Туманов и англичане жили в «Луизиане». То есть, сначала они, как и в прошлый раз, остановились в «Калифорнии», а потом, по требованию мистера Майкла Сазонофф, переехали в «Луизиану». Илья загадочно улыбался. Роза еще раздулась и едва не лопнула от гордости. Аннушка сбилась с ног и даже слегка похудела, пытаясь угодить бабушке и англичанам одновременно. Вера Михайлова вместе с Матвеем приехала в Егорьевск и поселилась в «Калифорнии» же, в комнатах рядом с Софи. Когда Туманов был занят (чем это, интересно?!), переводила для англичан. Машенька пыталась подрядить для этой же цели сына, который полгода прилежно учил английский язык, но Шурочка так увлекся своей новой деятельностью, что буквально не имел и минуты свободной. Вера, когда узнала от своих осведомителей про Шурочкины начинания, одобрительно расхохоталась, бесстыдно, среди бела дня пришла на гордеевский огород и сделала свои ставки. Машенька едва не задохнулась от злости. О теме и сумме Вериных ставок Шурочка отказался говорить даже с Матвеем: тайна клиента!
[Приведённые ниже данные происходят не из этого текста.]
/-- 70_reset_and_hazards.md R182: a program that cannot be read halts the machine with exit status 2 before any step, and
nothing is emitted. -/
def Obligations.UnreadableProgramHaltsBeforeAnyStep : Prop :=
  ∀ (p : RegReset) (tr : Bool),
    ∃ t, boot p tr .unreadable = .next t ∧ t.status = .halted .ioError ∧ t.status.exitStatus = some 2 ∧ t.output = [] ∧
      step t = .fault .noStepFromHalted

/- ==== The step ==== -/

/-- 40_execution_loop.md R91: from `Halted` no step exists. -/
def Obligations.HaltedMachineHasNoStep : Prop :=
  ∀ (s : State) (c : HaltCause), s.status = .halted c →
    step s = .fault .noStepFromHalted ∧ ∀ n : Nat, runFor n s = s

/-- 40_execution_loop.md R90: a running machine always has a step: nothing is refused, and every fault of the spec is a
halted next state. -/
def Obligations.RunningMachineAlwaysSteps : Prop :=
  ∀ s : State, s.status = .running → ∃ t, step s = .next t

/-- 40_execution_loop.md R90: when the three bytes at `pc` decode to an instruction, a step is `exec` of it at that state,
after the trace record (R92) and nothing else; the pc advance is part of `exec`. -/
def Obligations.StepRunsDecodedInstruction : Prop :=
  ∀ (s : State) (i : Instr), s.status = .running → s.pc ≤ 253 →
    decode { op := s.mem.read s.pc, o1 := s.mem.read (s.pc + 1), o2 := s.mem.read (s.pc + 2) } = .ok i →
    step s = exec i { s with trace := if s.traceEnabled then s.trace ++ [s.traceRecord] else s.trace }

/-- 40_execution_loop.md R93, 60_exceptions.md R164: a window that leaves memory faults at the first address above 255,
before dispatch. The fault is the spec's decision D8 (log entry 8). -/
def Obligations.FetchBeyondMemoryHalts : Prop :=
  ∀ s : State, s.status = .running → 254 ≤ s.pc →
    step s = .next { s.emitTrace with
      status := .halted (.addressFault (if s.pc ≤ 255 then 256 else (s.pc : Int))) }

/-- 60_exceptions.md R161: an opcode byte that no row of the opcode map has halts the machine with exit status 1, the byte
recorded, `pc` where it was; and only such a byte does. -/
def Obligations.UnregisteredOpcodeHalts : Prop :=
  ∀ s : State, s.status = .running → s.pc ≤ 253 →
    ((∀ m, opcodeMap m ≠ s.mem.read s.pc) →
      step s = .next { s.emitTrace with status := .halted (.unknownInstruction (s.mem.read s.pc)) } ∧
      (HaltCause.unknownInstruction (s.mem.read s.pc)).exitStatus = 1) ∧
    (∀ t op, step s = .next t → t.status = .halted (.unknownInstruction op) →
      op = s.mem.read s.pc ∧ ∀ m, opcodeMap m ≠ op)

/-- 40_execution_loop.md R96, 60_exceptions.md R165: the first register operand above 7 halts the machine, that byte
recorded, whatever else holds; so it does on both paths of JEQ and JNE, and before a stack overflow (R168). The fault is the
spec's decision D9 (log entry 9). -/
def Obligations.RegisterOperandAboveSevenHalts : Prop :=
  ∀ (i : Instr) (s : State) (b : Byte), i.regOperands.find? (fun o => decide (7 < o.toNat)) = some b →
    exec i s = .next { s with status := .halted (.registerIndexFault b) }

/-- 10_state.md R39, 60_exceptions.md R168: the first unset register among those the instruction reads, in its pseudocode's
order, halts the machine, its index recorded, and comes before a stack overflow. The fault is the spec's decision D3 (log
entries 3 and 15). -/
def Obligations.UnsetRegisterReadHalts : Prop :=
  ∀ (i : Instr) (s : State) (r : Reg), i.wellFormed = true → (readOrder i s).find? s.isUnset = some r →
    exec i s = .next { s with status := .halted (.unsetRegisterRead r) }

/-- 60_exceptions.md R167, for the whole step: after a fault everything but the run status is as at the start of the step
(the trace port, which is no state of the program, has the step's record). Precision is the spec's decision D10 (log entry
10). That the trace port takes no second record, and none with tracing off, when the fault is StackOverflow is DEDUCED: the
dump of R162 stands in the recorded value (log entry 12). -/
def Obligations.FaultsArePrecise : Prop :=
  ∀ (s t : State) (c : HaltCause), step s = .next t → t.status = .halted c → c ≠ .normal →
    t = { s.emitTrace with status := .halted c }

/-- 60_exceptions.md R177, R132: HLT is the only stop that is no fault, and every HLT is one. -/
def Obligations.OnlyHltHaltsNormally : Prop :=
  ∀ s t : State, step s = .next t → s.pc ≤ 253 → (t.status = .halted .normal ↔ s.mem.read s.pc = 0b00000001#8)

/-- 40_execution_loop.md R98: after an instruction that did not fault, `pc` has advanced by one and the operand count of
the opcode byte's own field where its PC-already-set bit is 0 (HLT too), and is what the handler set where it is 1; a
fault does not advance it. -/
def Obligations.PcAdvanceFollowsOpcodeFields : Prop :=
  ∀ (i : Instr) (s t : State), s.status = .running → exec i s = .next t →
    (t.status.isFault = false →
      ((opFields (opcodeMap i.mnemonic)).setsPc = false →
        t.pc = s.pc + 1 + (opFields (opcodeMap i.mnemonic)).operandCount ∧ t.pc = s.pc + 1 + i.operands.length) ∧
      (∀ r, i = .jmp (regByte r) → t.pc = (s.reg r).toNat) ∧
      (∀ r, i = .jeq (regByte r) → t.pc = if isE s.fl then (s.reg r).toNat else s.pc + 2) ∧
      (∀ r, i = .jne (regByte r) → t.pc = if isE s.fl then s.pc + 2 else (s.reg r).toNat)) ∧
    (t.status.isFault = true → t.pc = s.pc)

/-- 40_execution_loop.md R92: a step presents one trace record, of the state at its start, when tracing is enabled, and
none otherwise; a fetch that faults presents it too. Where the three bytes begin is the spec's decision D15 (log entry
13). That a step ending in StackOverflow is no exception, with tracing on or off, is DEDUCED: the dump of R162 stands in the
recorded value (log entry 12). -/
def Obligations.StepPresentsOneTraceRecord : Prop :=
  ∀ s t : State, step s = .next t →
    t.traceEnabled = s.traceEnabled ∧
    t.trace = (if s.traceEnabled then s.trace ++ [s.traceRecord] else s.trace) ∧
    s.traceRecord.pc = s.pc ∧
    s.traceRecord.m0 = (if s.pc ≤ 255 then some (s.mem.read s.pc) else none) ∧
    s.traceRecord.m1 = (if s.pc + 1 ≤ 255 then some (s.mem.read (s.pc + 1)) else none) ∧
    s.traceRecord.m2 = (if s.pc + 2 ≤ 255 then some (s.mem.read (s.pc + 2)) else none) ∧
    (∀ r : Reg, s.isUnset r = false → s.traceRecord.regs[r] = some (s.reg r))

/- ==== Results: where each instruction completes ==== -/

/-- 42_data_movement.md R130, LDI: the register is the literal, `pc` advances by 3, nothing else changes. R4 and R7 may be
named (decision D25, log entry 24). -/
def Obligations.LdiLoadsLiteral : Prop :=
  ∀ (r : Reg) (v : Byte) (s : State),
    exec (.ldi (regByte r) v) s =
      .next { s with regs := s.regs.set r v, unset := s.unset.set r false, pc := s.pc + 3 }

/-- 42_data_movement.md R131, PRN: the output port takes the register's value after what it has, `pc` advances by 2. -/
def Obligations.PrnEmitsRegister : Prop :=
  ∀ (r : Reg) (s : State), s.isUnset r = false →
    exec (.prn (regByte r)) s = .next { s with output := s.output ++ [s.regs[r]], pc := s.pc + 2 }

/-- 42_data_movement.md R132, HLT, as a step over the byte 0x01 inside memory: `pc` is one past it, the status is
`Halted(0)`, no step follows; the two bytes after it are ignored. -/
def Obligations.HltHaltsWithStatusZero : Prop :=
  (∀ s : State, exec .hlt s = .next { s with status := .halted .normal, pc := s.pc + 1 }) ∧
  HaltCause.normal.exitStatus = 0 ∧
  (∀ s : State, s.status = .running → s.pc ≤ 253 → s.mem.read s.pc = 0b00000001#8 →
    ∃ t, step s = .next t ∧ t = { s.emitTrace with status := .halted .normal, pc := s.pc + 1 } ∧
      step t = .fault .noStepFromHalted)

/-- 43_stack.md R141, PUSH where `x[7] - 1` is at least `x[4]`: SP is one less, and the byte at the new SP is the register
read after the decrement, so PUSH R7 stores the decremented SP (decision D12, log entry 11). -/
def Obligations.PushStoresAtDecrementedSp : Prop :=
  ∀ (r : Reg) (s : State), s.isUnset spIndex = false → s.isUnset boundIndex = false → s.isUnset r = false →
    (s.reg 4).toNat + 1 ≤ (s.reg 7).toNat →
    exec (.push (regByte r)) s =
      .next { s with
        regs := s.regs.set 7 (BitVec.ofNat 8 ((s.reg 7).toNat - 1))
        unset := s.unset.set 7 false
        mem := s.mem.write ((s.reg 7).toNat - 1) (if r = 7 then BitVec.ofNat 8 ((s.reg 7).toNat - 1) else s.reg r)
        pc := s.pc + 2 }

/-- 43_stack.md R141, 60_exceptions.md R162: PUSH where `x[7] - 1` is below `x[4]` (always at SP = 0) halts with exit status
3, the unchanged SP and the trace record of the step recorded, traced or not. That the dump stands in the recorded value is
DEDUCED (log entry 12). -/
def Obligations.PushBelowBoundaryOverflows : Prop :=
  ∀ (r : Reg) (s : State), s.isUnset spIndex = false → s.isUnset boundIndex = false → s.isUnset r = false →
    (s.reg 7).toNat < (s.reg 4).toNat + 1 →
    exec (.push (regByte r)) s = .next { s with status := .halted (.stackOverflow (s.reg 7) s.traceRecord) } ∧
    (HaltCause.stackOverflow (s.reg 7) s.traceRecord).exitStatus = 3

/-- 43_stack.md R142, POP into a register other than R7: the byte at SP, and SP one more if below 0xF4; POP R7: the popped
byte, one more if below 0xF4 (decision D13, log entry 11). Memory keeps the popped byte. -/
def Obligations.PopLoadsAndSaturates : Prop :=
  ∀ (r : Reg) (s : State), s.isUnset spIndex = false →
    let v := s.mem.read (s.reg 7).toNat
    let bump : Byte → Byte := fun x => if x.toNat < 0xF4 then BitVec.ofNat 8 (x.toNat + 1) else x
    ∃ t, exec (.pop (regByte r)) s = .next t ∧ t.mem = s.mem ∧ t.pc = s.pc + 2 ∧
      (r ≠ 7 → t.reg r = v ∧ t.reg 7 = bump (s.reg 7)) ∧
      (r = 7 → t.reg 7 = bump v) ∧
      t.isUnset r = false ∧
      (∀ q : Reg, q ≠ r → q ≠ 7 → sameReg s t q) ∧
      t.fl = s.fl ∧ t.status = s.status ∧ samePorts s t

/-- 44_control_flow.md R151, JMP: `pc` is the register's value exactly, nothing else changes. -/
def Obligations.JmpSetsPcToRegister : Prop :=
  ∀ (r : Reg) (s : State), s.isUnset r = false →
    exec (.jmp (regByte r)) s = .next { s with pc := (s.reg r).toNat }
Англичане тоже не говорили ничего существенного, один раз съездили на Мариинский прииск и готовились к охоте на кабана-секача. Петя весьма успешно объяснялся знаками с мистером Барнеби, который оказался страстным охотником, и спустя несколько дней уже звал его Ивлином. Мистер Барнеби называл Петю Питером и вместе с ним заглядывал в дула ружей и щупал лапы у народившихся щенков. Кроме того, мистер Барнеби, который так и не сумел оценить прелесть национальных русских закусок, вполне отдавал должное ежевичной настойке, и с удовольствием наполнял ею плоскую металлическую фляжку с монограммой, которую всегда носил с собой. Лири он объяснял, что национальный сибирский напиток позволяет ему успешно преодолевать прочие национальные особенности местного колорита. Такое внезапно обнаружившееся родство душ между Ивлином и Питером даже Марье Ивановне представлялось удивительным.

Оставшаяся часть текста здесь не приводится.